What is needed:
In the entries below, find the line with "have e2 : (m.setWave" and the line with "rw [coreAt_modCore]". Reproduce those two lines and every line between them exactly, and nothing more.

----------

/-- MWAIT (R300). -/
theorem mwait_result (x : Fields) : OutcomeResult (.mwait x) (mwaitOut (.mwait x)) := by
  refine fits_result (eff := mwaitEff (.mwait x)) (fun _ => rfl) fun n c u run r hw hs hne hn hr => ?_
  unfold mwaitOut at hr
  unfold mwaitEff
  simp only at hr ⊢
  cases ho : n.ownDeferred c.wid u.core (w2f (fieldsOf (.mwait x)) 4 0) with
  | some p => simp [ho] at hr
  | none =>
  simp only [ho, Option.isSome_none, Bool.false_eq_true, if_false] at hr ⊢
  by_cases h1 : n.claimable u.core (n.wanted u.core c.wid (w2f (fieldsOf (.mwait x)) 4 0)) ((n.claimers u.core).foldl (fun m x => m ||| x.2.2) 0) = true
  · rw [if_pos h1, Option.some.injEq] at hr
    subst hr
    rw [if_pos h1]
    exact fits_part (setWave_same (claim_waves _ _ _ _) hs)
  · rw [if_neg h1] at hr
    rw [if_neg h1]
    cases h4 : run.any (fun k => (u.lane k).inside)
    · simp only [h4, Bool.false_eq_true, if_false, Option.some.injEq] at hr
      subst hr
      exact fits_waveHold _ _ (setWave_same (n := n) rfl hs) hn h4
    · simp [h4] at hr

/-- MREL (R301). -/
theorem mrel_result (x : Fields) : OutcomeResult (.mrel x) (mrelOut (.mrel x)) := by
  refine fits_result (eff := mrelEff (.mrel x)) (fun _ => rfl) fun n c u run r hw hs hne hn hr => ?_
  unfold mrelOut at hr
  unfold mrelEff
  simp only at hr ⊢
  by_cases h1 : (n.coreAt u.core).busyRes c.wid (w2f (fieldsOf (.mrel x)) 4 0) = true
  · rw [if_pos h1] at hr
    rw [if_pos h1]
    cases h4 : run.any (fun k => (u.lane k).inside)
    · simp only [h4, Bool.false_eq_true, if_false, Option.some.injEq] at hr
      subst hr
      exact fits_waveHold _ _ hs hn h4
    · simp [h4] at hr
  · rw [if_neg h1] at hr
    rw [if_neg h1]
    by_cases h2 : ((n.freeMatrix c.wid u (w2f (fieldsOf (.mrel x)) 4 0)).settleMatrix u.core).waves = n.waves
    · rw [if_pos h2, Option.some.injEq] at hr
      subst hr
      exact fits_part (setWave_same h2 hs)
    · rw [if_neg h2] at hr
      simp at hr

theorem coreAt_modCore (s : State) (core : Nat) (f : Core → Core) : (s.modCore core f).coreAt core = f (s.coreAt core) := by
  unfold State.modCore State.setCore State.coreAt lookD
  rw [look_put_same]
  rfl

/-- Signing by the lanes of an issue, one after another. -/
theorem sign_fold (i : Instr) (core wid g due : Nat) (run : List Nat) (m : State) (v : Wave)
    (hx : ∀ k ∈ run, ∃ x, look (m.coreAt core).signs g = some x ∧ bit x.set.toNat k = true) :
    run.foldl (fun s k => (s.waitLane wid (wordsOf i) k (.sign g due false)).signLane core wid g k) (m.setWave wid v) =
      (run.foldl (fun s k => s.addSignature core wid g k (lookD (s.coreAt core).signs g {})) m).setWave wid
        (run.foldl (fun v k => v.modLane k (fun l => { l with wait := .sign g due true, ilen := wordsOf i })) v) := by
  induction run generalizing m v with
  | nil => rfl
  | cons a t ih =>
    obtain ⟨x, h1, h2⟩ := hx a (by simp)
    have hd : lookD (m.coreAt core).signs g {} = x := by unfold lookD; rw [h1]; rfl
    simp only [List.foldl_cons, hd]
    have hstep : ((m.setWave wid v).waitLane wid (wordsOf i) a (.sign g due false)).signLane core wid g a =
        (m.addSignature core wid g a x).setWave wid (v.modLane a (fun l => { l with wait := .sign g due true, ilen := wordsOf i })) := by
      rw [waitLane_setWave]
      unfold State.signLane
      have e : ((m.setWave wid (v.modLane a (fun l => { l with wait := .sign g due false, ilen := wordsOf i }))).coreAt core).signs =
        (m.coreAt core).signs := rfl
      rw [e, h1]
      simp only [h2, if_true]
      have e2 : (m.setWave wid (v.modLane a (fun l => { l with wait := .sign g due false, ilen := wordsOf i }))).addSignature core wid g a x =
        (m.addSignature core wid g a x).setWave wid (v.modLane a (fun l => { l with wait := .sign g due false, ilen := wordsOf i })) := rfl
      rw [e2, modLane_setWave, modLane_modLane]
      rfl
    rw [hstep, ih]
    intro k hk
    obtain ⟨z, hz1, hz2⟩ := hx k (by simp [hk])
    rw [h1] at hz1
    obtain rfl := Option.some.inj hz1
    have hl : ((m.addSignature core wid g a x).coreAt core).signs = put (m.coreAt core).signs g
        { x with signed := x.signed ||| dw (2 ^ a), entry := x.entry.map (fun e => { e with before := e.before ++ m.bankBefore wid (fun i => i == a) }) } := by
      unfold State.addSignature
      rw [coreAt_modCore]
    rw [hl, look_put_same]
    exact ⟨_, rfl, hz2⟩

----------

Completed task:
      have e2 : (m.setWave wid (v.modLane a (fun l => { l with wait := .sign g due false, ilen := wordsOf i }))).addSignature core wid g a x =
        (m.addSignature core wid g a x).setWave wid (v.modLane a (fun l => { l with wait := .sign g due false, ilen := wordsOf i })) := rfl
      rw [e2, modLane_setWave, modLane_modLane]
      rfl
    rw [hstep, ih]
    intro k hk
    obtain ⟨z, hz1, hz2⟩ := hx k (by simp [hk])
    rw [h1] at hz1
    obtain rfl := Option.some.inj hz1
    have hl : ((m.addSignature core wid g a x).coreAt core).signs = put (m.coreAt core).signs g
        { x with signed := x.signed ||| dw (2 ^ a), entry := x.entry.map (fun e => { e with before := e.before ++ m.bankBefore wid (fun i => i == a) }) } := by
      unfold State.addSignature
      rw [coreAt_modCore]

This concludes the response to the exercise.